■ **TASK ITEM**: Transcribe the listing word for word. Begin at its first line and end with the line containing "((s.spare ++ s.spareResv).filter".

[[ DATA FOR REVIEW open ]]

/-- The open course of a lead, opening one where it has none: `none` while the tundish has no room or no ordinal is free
(R169). -/
def ensureCourse (s : State) (l : Layout) (i : Nat) : Option (State × Nat) :=
  let ld := leadOf s i
  match ld.ordinal with
  | some k => some (s, k)
  | none =>
    if ld.handover || !hasRoom s l ld.slate then none
    else
      let c := courseNew (leadKind i) ld.slate (now s ld.slate) (getF s ld.slate F.STRIPE.FILL_WINDOW * us)
      (placeCourse s l c).map fun x => (putLead x.1 i { leadOf x.1 i with ordinal := some x.2 }, x.2)

/-! ### Spare placement (R207, R208) -/

/-- The arbiter of spare placement, one for the unit (R207). -/
def ptrSpare : Nat := 1024

/-- The spare slots of a member that are taken: named by a spare map or chosen for one, or freed by copy-back and still held by
jobs (R175, R220). -/
def spareUsed (s : State) (m : Nat) : List Nat :=
  ((s.spare ++ s.spareResv).filter fun p => p.2.member == m).map (·.2.slot) ++
    (s.spareHeld.filter fun x => x.1 == m && x.2.2.any (tabHas s.jobs)).map (·.2.1)

/-- The spare zones of a member of a zoned pool: those beyond the runs (R166). -/
def spareZones (s : State) (l : Layout) (m : Nat) : List Nat :=
  (List.range ((memberOf s m).strips / max 1 l.zs)).filter fun z => spareBase l ≤ z * l.zs

/-- The key of a spare zone's write pointer. -/
def wpKey (m zone : Nat) : Nat := m * 2 ^ 32 + zone

/-- The slots of a spare zone that have been used since it was reset. -/
def spareWpOf (s : State) (m zone : Nat) : Nat := tabGetD s.spareWp (wpKey m zone) 0

/-- Free spare slots of a member (R207, R221 SPARE_FREE): in a zoned pool those above the write pointers. -/
def spareFree (s : State) (l : Layout) (m : Nat) : Nat :=
  if l.zoned then (spareZones s l m).foldl (fun a z => a + (l.zs - spareWpOf s m z)) 0
  else (memberOf s m).strips - spareBase l - (spareUsed s m).length

/-- The lowest free spare slot of a member; in a zoned pool, the one at the write pointer of the first zone with room (R207). -/
def lowestSpare (s : State) (l : Layout) (m : Nat) : Option Nat :=
  if l.zoned then
    ((spareZones s l m).find? fun z => decide (spareWpOf s m z < l.zs)).map fun z => z * l.zs + spareWpOf s m z
  else
    let used := spareUsed s m
    ((List.range ((memberOf s m).strips - spareBase l)).map (spareBase l + ·)).find? fun x => !used.contains x

/-- Take a spare slot: in a zoned pool its zone's write pointer passes it. -/
def takeSpare (s : State) (l : Layout) (m slot : Nat) : State :=
  if l.zoned then { s with spareWp := tabPut s.spareWp (wpKey m (slot / max 1 l.zs)) (slot % max 1 l.zs + 1) } else s

/-- A spare zone of which every slot has been freed is reset, and can be used again (R207). -/
def resetSpareZones (s : State) (l : Layout) (m : Nat) : State :=
  if !l.zoned then s
  else
    let used := (spareUsed s m).map (· / max 1 l.zs)
    ((spareZones s l m).filter fun z => spareWpOf s m z != 0 && !used.contains z).foldl (fun s z =>
      zoneSend { s with spareWp := tabDel s.spareWp (wpKey m z) } m z 4) s

/-- The spare destination chosen for a strip, its record applied or not. -/
def spareDest (s : State) (j slot : Nat) : Option SpareEntry :=
  match tabGet s.spareResv (spareKey j slot) with
  | some e => some e
  | none => spareOf s j slot
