-- ==== Sys2Proof/Machine/Faults.lean ====
section
/-! DEFINITION. Frames around a down link, the loss of a slate, the unit stop, and what each detector's occurrence does beyond its
record (R230, R282, R315 to R325). -/

namespace Sys2Proof.Machine

/-! ### Frames around down links (R230, R235) -/

/-- Give a unicast frame whose path uses a down link a new path from the slate before that link; a frame that no path is
left for is discarded (R230, R235). -/
def repathFrame (s : State) (id : Nat) : State :=
  match tabGet s.frames id with
  | none => s
  | some f =>
    let up (h : Nat × Nat) : Bool := linkUp s h.1 h.2
    if f.path.all up then s
    else
      let pre := f.path.takeWhile up
      let a := match f.path.dropWhile up with | (x, _) :: _ => x | [] => f.slate
      match pathOf s a f.dst (flowHash f.key (getF s a F.SWITCH.FLOW_SEED)) with
      | none => discardFrame (bump s f.slate (if f.mask ≠ 0 then F.SWITCH.MC_DISCARDS else F.SWITCH.LOST_DEST_DROPS)) id
      | some (p, lane) =>
        if !pre.isEmpty then { s with frames := tabPut s.frames id { f with path := pre ++ p, lane := max f.lane lane } }
        else
          let s := f.outs.foldl (fun s o => unqueue s f.slate o.1 o.2 f.cls id) s
          let f := { f with path := p, lane := max f.lane lane }
          queueFrame { s with frames := tabPut s.frames id { f with outs := [nextOut f] } } id

/-- A multicast copy toward a link that is down takes another link to that neighbour; where there is none, each of its slates gets a
copy of its own (R230, R237). -/
def repathMcast (s : State) (id : Nat) : State :=
  match tabGet s.frames id with
  | none => s
  | some f =>
    (f.outs.filter fun o => 10 ≤ o.1 && o.1 ≤ 13 && !linkUp s f.slate (o.1 - 10)).foldl (fun s o =>
      let b := linkNeigh s.n f.slate (o.1 - 10)
      let m := branchMask s f o
      let s := unqueue s f.slate o.1 o.2 f.cls id
      match linkTo s f b with
      | some l =>
        let outs := fun (g : Frame) => { g with outs := g.outs.map fun x => if x = o then (10 + l, 0) else x }
        joinQueue { s with frames := tabMod s.frames id outs } f.slate (10 + l) 0 f.cls id
      | none => dropCopy ((bitList m 8).foldl (fun s x => mcastAlone s f x) s) id o) s

/-- Re-path every frame after a link or slate has gone. -/
def repathAll (s : State) : State :=
  (tabKeys s.frames).foldl (fun s id => match tabGet s.frames id with
    | none => s
    | some f => if isTree f then repathMcast s id else repathFrame s id) s

/-- Declare a fabric link down at both its ends (R230). -/
def linkDead (s : State) (sl l : Nat) : State :=
  let p := linkNeigh s.n sl l
  let dead : LinkState := { up := false, retrain := none }
  { s with links := tabPut (tabPut s.links (linkKey sl l) dead) (linkKey p (peerLink s.n l)) dead }

/-- The first detail word of FLINK_DOWN (R241). -/
def linkDetail (s : State) (sl l : Nat) : List Word := [BitVec.ofNat 64 (l + 16 * linkNeigh s.n sl l)]

/-- Declare a fabric link down, counted and reported at each end that serves (R230, R241). -/
def linkDown (s : State) (sl l : Nat) : State :=
  let hit (s : State) (a k : Nat) : State :=
    if serving s a then detect (bump s a (F.FABRIC.DOWNS k)) a Ev.FLINK_DOWN (linkDetail s a k) else s
  if !(linkOf s sl l).up then s
  else hit (hit (linkDead s sl l) sl l) (linkNeigh s.n sl l) (peerLink s.n l)

/-! ### The unit stop (R321) -/

/-- Latch class 4 (R321): the capture, the pin, the event.
DEDUCED (log entry 95). -/
def latchC4 (s : State) (sl e : Nat) (inj : Bool) : State :=
  if isF s 0 F.FPIN.C4 then s
  else
    let s := setF s 0 F.FPIN.C4 1
    let s := setF s 0 F.FPIN.C4_INJ inj.toNat
    let s := setF s 0 F.FPIN.C4_SLATE sl
    let s := setF s 0 F.FPIN.C4_EVENT e
    let s := setF s 0 F.FPIN.C4_TB (now s 0)
    raise s 0 Ev.C4_LATCHED

/-- A class 4 occurrence (R321): the data path stops, the lease is released with no drain, and the unit counts as one that
has not sent READY and has passed PAUSE_MAX. -/
def unitStop (s : State) (sl e : Nat) (inj : Bool) : State :=
  if isF s 0 F.FPIN.C4 then s
  else
    let s := latchC4 s sl e inj
    let s := if s.lease.role = 1 then unregister s else s
    { modLease s (fun l => { l with role := 3, round := none, draining := none, retryAt := none }) with
      pauseBoot := []
      ready := { s.ready with left := 0, timedOut := true } }

/-! ### Loss of a slate (R10, R319, R320) -/

/-- The substitute of a slate: the first serving slate in the list of R319. -/
def substitute (s : State) (x : Nat) : Option Nat :=
  [x ^^^ 1, x ^^^ (s.n / 2), (x ^^^ (s.n / 2)) ^^^ 1].find? fun y => y != x && serving s y

/-- Everything a slate held that goes with it (R320 steps 1 and 3): its jobs and threads, its queues' commands, its copies,
its frames and caches, and the HBM of its home (R284). -/
def dropSlate (s : State) (x : Nat) : State :=
  let mine (t : Tab Nat) (d : Nat) : Tab Nat := t.filter fun p => p.1 / d != x
  let s := (keysWhere s.frames fun f => f.slate == x).foldl (fun s id => match tabGet s.frames id with
    | none => s
    | some f => { settleFrame s f with frames := tabDel s.frames id }) s
  let gone := keysWhere s.frames fun f => f.dst == x && f.group.isNone
  let s := gone.foldl (fun s id => match tabGet s.frames id with
    | none => s
    | some f => discardFrame (bump s f.slate F.SWITCH.LOST_DEST_DROPS) id) s
  { s with
    jobs := s.jobs.filter fun p => p.2.slate != x
    threads := mine s.threads 192
    hazards := s.hazards.filter fun h => hqSlate h.hq != x
    hazPast := s.hazPast.filter fun h => hqSlate h.hq != x
    fetching := s.fetching.filter fun q => hqSlate q != x
    ctxRef := s.ctxRef.filter fun q => hqSlate q != x
    queues := s.queues.filter fun p => hqSlate p.1 != x
    windows := s.windows.filter fun p => hqSlate p.1 != x
    copies := tabDel s.copies x
    dispatchQ := tabDel s.dispatchQ x
    resumeQ := tabDel s.resumeQ x
    park := tabDel s.park x
    heldDg := tabDel s.heldDg x
    bufWait := tabDel s.bufWait x
    pausePark := s.pausePark.filter fun p => p.1 / 8 != x && p.1 % 8 != x
    hbm := s.hbm.filter fun p => memHome p.1 != x
    poison := s.poison.filter fun a => memHome a != x
    scLines := s.scLines.filter fun p => p.1 / 524288 != x
    victim := tabDel s.victim x
    dcLines := s.dcLines.filter fun p => p.1 / 1024 / 48 != x && p.2 / 2 ^ 31 != x
    icLines := s.icLines.filter fun p => p.1 / 512 / 48 != x }

/-- The holders other than the owner itself that acknowledged a record and survive. -/
def survives (s : State) (o : Nat) (r : Rec) : Bool :=
  r.acks.any fun p => p == 3 && standbyServes s || p != 1 && p != 3 && serving s (holderSlate s.n o p)

/-- The journal of a lost owner as its surviving copies hold it: every record on any of them stands (R320 step 4). -/
def lostOwner (s : State) (x : Nat) : State :=
  let w := ownerOf s x
  let kept := w.recs.takeWhile fun r => r.confirmed || survives s x r
  let recs := kept.map fun r => { r with confirmed := true }
  let closed (r : Rec) : Bool := recs.any fun c => match c.body with
    | .commit _ first count _ _ => decide (first ≤ r.seq) && decide (r.seq < first + count)
    | _ => false
  let s := putOwner s x { w with
    recs := recs, waiting := [], seq := match recs.getLast? with | some r => r.seq | none => w.trim - 1 }
  let s := (kept.filter fun r => !r.confirmed).foldl (fun s r => confirmRec s x r) s
  trimRecs s x fun r => r.grp && !closed r

/-- Put the grains of a discarded course of a lost slate back where they came from (R320 step 4): those of jobs on other
slates, each job's together, and what the map lead had been given by slate `y` now, are appended again. -/
def reappend (s : State) (y : Nat) (c : Course) : State :=
  let host := c.grains.filter fun g => !g.dead && (match g.kind with | .host => true | _ => false)
  let rest := c.grains.filter fun g => !g.dead &&
    (match g.kind with | .node _ => true | .summary _ => true | .log _ => true | _ => false)
  let s := (host.filterMap (·.job)).eraseDups.foldl (fun s id => match jobOf s id with
    | some j => appendTo s 0 j.slate (host.filter fun g => g.job == some id) true
    | none => s) s
  appendTo s 2 y rest false

/-- Whether a course of a lost slate is DURABLE by its COMMIT on a surviving copy (R202). -/
def lostCommitted (s : State) (x : Nat) (c : Course) : Bool := match c.comSeq with | some q => recConfirmed s x q | none => false

/-- Whether a course of a lost slate has a COURSE record on a surviving copy (R202). -/
def lostRecorded (s : State) (x : Nat) (c : Course) : Bool := match c.recSeq with | some q => recConfirmed s x q | none => false

/-- Resolve one course that a lost slate's tundish held (R320 step 4, R202); the COURSE record of one that is discarded is
trimmed (R196). -/
def resolveLost (s : State) (x y k : Nat) : State :=
  match courseOf s k with
  | none => s
  | some c =>
    if lostCommitted s x c then s
    else
      let s := c.strips.foldl (fun s p => dropCmds s p.2.member fun d => d.use == .strip k p.1) s
      let s := if lostRecorded s x c then
          modCourse s k fun c => { c with
            st := .retired, slate := y, grains := [], live := 0, holdJobs := tabKeys s.jobs, comSeq := none, ucn := none }
        else { s with courses := tabDel s.courses k }
      let s := match c.recSeq with | some q => trimRecs s x fun r => r.seq == q | none => s
      reappend s y c

/-- Resolve every course that a lost slate's tundish held; in a zoned pool the run of one that is discarded after its COURSE record
is closed (R167, R202). -/
def resolveTundish (s : State) (x y : Nat) : State :=
  let held := s.courses.filter fun p => p.2.slate == x && inTundish p.2
  let closing := (held.filter fun p => lostRecorded s x p.2 && !lostCommitted s x p.2).map (·.1)
  let s := match s.layout with | some l => closeRuns s l closing | none => s
  let again := s.repourWait.filter fun c => c.slate == x
  let s := { s with repourWait := s.repourWait.filter fun c => c.slate != x }
  again.foldl (fun s c => reappend s y c) (held.foldl (fun s p => resolveLost s x y p.1) s)

/-- Skip the UCNs that a lost slate drew and no surviving copy holds, so that the order of R195 can go on. -/
def skipUcn (s : State) (x : Nat) (drawn : List Nat) : State :=
  let held := (ownerOf s x).recs.map fun r => recUcn r.body
  let gone := drawn.filter fun u => u != 0 && !held.contains u
  (List.range (gone.length + 1)).foldl (fun s _ =>
    if gone.contains (s.ucnDone + 1) then drainUcn (recTotal s) { s with ucnDone := s.ucnDone + 1 } else s) s

/-- Pack every record of a lost owner that can be (R320 step 6). -/
def packLost : Nat → State → Nat → State
  | 0, s, _ => s
  | n + 1, s, x =>
    let l := (packable s x).take 64
    if l.isEmpty then s else packLost n (packRecs s x l) x

/-- The substitute becomes the home of every map grain homed on the lost slate (R320 step 6): it reads the interior ones at once,
and a leaf at its first access. -/
def takeNodes (s : State) (x y : Nat) : State :=
  let mine (k : Nat) : Bool := nodeHome s.n (nodeVol k) (nodeIndex k) == x
  let s := { s with leaves := tabMapV s.leaves fun k n => if mine k then { n with cached := false } else n }
  match s.layout with
  | none => s
  | some l => (s.leaves.filter fun p => mine p.1 && decide (0 < nodeLevel p.1) && entryPgn p.2.ptr != 0).foldl (fun s p =>
      let (k, g) := grainOf l (entryPgn p.2.ptr)
      startRead s y k [g] (.node (nodeVol p.1) (nodeLevel p.1) (nodeIndex p.1))) s

/-- Slate `x` is lost (R320): `y` is its substitute. Its drive ports drive PERST_N low (R371).
DEDUCED (log entry 98). -/
def loseSlate (s : State) (x y : Nat) : State :=
  let s := portDown (if ptpSlate s = some x then holdOver s x else s) x
  let owners := (servingSlates s).filter fun o => o != x
  let held := owners.filterMap fun o =>
    (((ownerOf s o).holders.filter fun p => p != 1 && p != 3 && holderSlate s.n o p == x).head?).map fun p => (o, p)
  let drawn := ((ownerOf s x).recs.map fun r => recUcn r.body) ++ s.courses.filterMap fun p => if p.2.slate = x then p.2.ucn else none
  let off := fun (m : Nat) (d : Member) => if memberSlate m = x then { d with perst := true } else d
  let s := (List.range 4).foldl (fun s l => linkDown s x l) { s with lost := tabPut s.lost x y, members := tabMapV s.members off }
  let s := forSlates (servingSlates s) (fun s sl => raise s sl Ev.SLATE_LOST) s
  let s := repathAll (dropSlate s x)
  let s := lostOwner s x
  let take := fun (_ : Nat) (ld : Lead) =>
    if ld.slate = x then { ld with slate := y, ordinal := none, handover := true } else ld
  let s := { s with leads := tabMapV s.leads take }
  let s := { s with reads := tabMapV s.reads fun _ r => if r.slate = x then { r with slate := y } else r }
  let s := resolveTundish s x y
  let s := held.foldl (fun s p => holderLost s p.1 p.2) s
  let s := forSlates (servingSlates s) refreshHolders s
  let s := takeNodes s x y
  let s := packLost (ownerOf s x).recs.length (skipUcn s x drawn) x
  if standbyServes s then detect s 0 Ev.PROXY [] else s

/-- Slates are lost in turn: each that no path from slate 0 reaches once another is lost raises SLATE_UNREACH and is lost as well
(R230). -/
def loseSlates : Nat → State → Nat → Nat → State
  | 0, s, _, _ => s
  | k + 1, s, x, y =>
    let s := loseSlate s x y
    match (servingSlates s).find? fun b => b != 0 && (pathOf s 0 b 0).isNone with
    | none => s
    | some b =>
      let s := detect s 0 Ev.SLATE_UNREACH [BitVec.ofNat 64 b]
      match substitute s b with
      | none => unitStop s 0 Ev.SLATE_UNREACH false
      | some z => loseSlates k s b z

/-- A class 3 occurrence (R10, R319): without a substitute, and for slate 0, it is class 4. -/
def slateLost (s : State) (x sl e : Nat) (inj : Bool) : State :=
  if s.n ≤ x || tabHas s.lost x then s
  else if x = 0 then unitStop s sl e inj
  else match substitute s x with
    | none => unitStop s sl e inj
    | some y => loseSlates 8 s x y

/-- The slate a class 3 detector names (R319). -/
def lostBy (sl e : Nat) (detail : List Word) : Nat :=
  if e = Ev.SLATE_UNREACH then (detail.headD 0).toNat % 8 else sl

/-- A detector is hit for a real cause, with the unit reaction of its class (R315). -/
def detectFull (s : State) (sl e arg : Nat) (detail : List Word) : State :=
  let s := detectAt s sl e arg detail
  match detClass e with
  | some 3 => slateLost s (lostBy sl e detail) sl e false
  | some 4 => unitStop s sl e false
  | _ => s

/-- Report every slate that the links left do not reach from slate `sl` (R230). -/
def checkReach (s : State) (sl : Nat) : State :=
  ((servingSlates s).filter fun b => b != sl && (pathOf s sl b 0).isNone).foldl (fun s b =>
    if serving s b then detectFull s sl Ev.SLATE_UNREACH 0xFFFF [BitVec.ofNat 64 b] else s) s

end Sys2Proof.Machine
end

[[ DATA FOR REVIEW closed ]]

■ **EXERCISE OUTPUT**:
/-- The open course of a lead, opening one where it has none: `none` while the tundish has no room or no ordinal is free
(R169). -/
def ensureCourse (s : State) (l : Layout) (i : Nat) : Option (State × Nat) :=
  let ld := leadOf s i
  match ld.ordinal with
  | some k => some (s, k)
  | none =>
    if ld.handover || !hasRoom s l ld.slate then none
    else
      let c := courseNew (leadKind i) ld.slate (now s ld.slate) (getF s ld.slate F.STRIPE.FILL_WINDOW * us)
      (placeCourse s l c).map fun x => (putLead x.1 i { leadOf x.1 i with ordinal := some x.2 }, x.2)

/-! ### Spare placement (R207, R208) -/

/-- The arbiter of spare placement, one for the unit (R207). -/
def ptrSpare : Nat := 1024

/-- The spare slots of a member that are taken: named by a spare map or chosen for one, or freed by copy-back and still held by
jobs (R175, R220). -/
def spareUsed (s : State) (m : Nat) : List Nat :=
  ((s.spare ++ s.spareResv).filter fun p => p.2.member == m).map (·.2.slot) ++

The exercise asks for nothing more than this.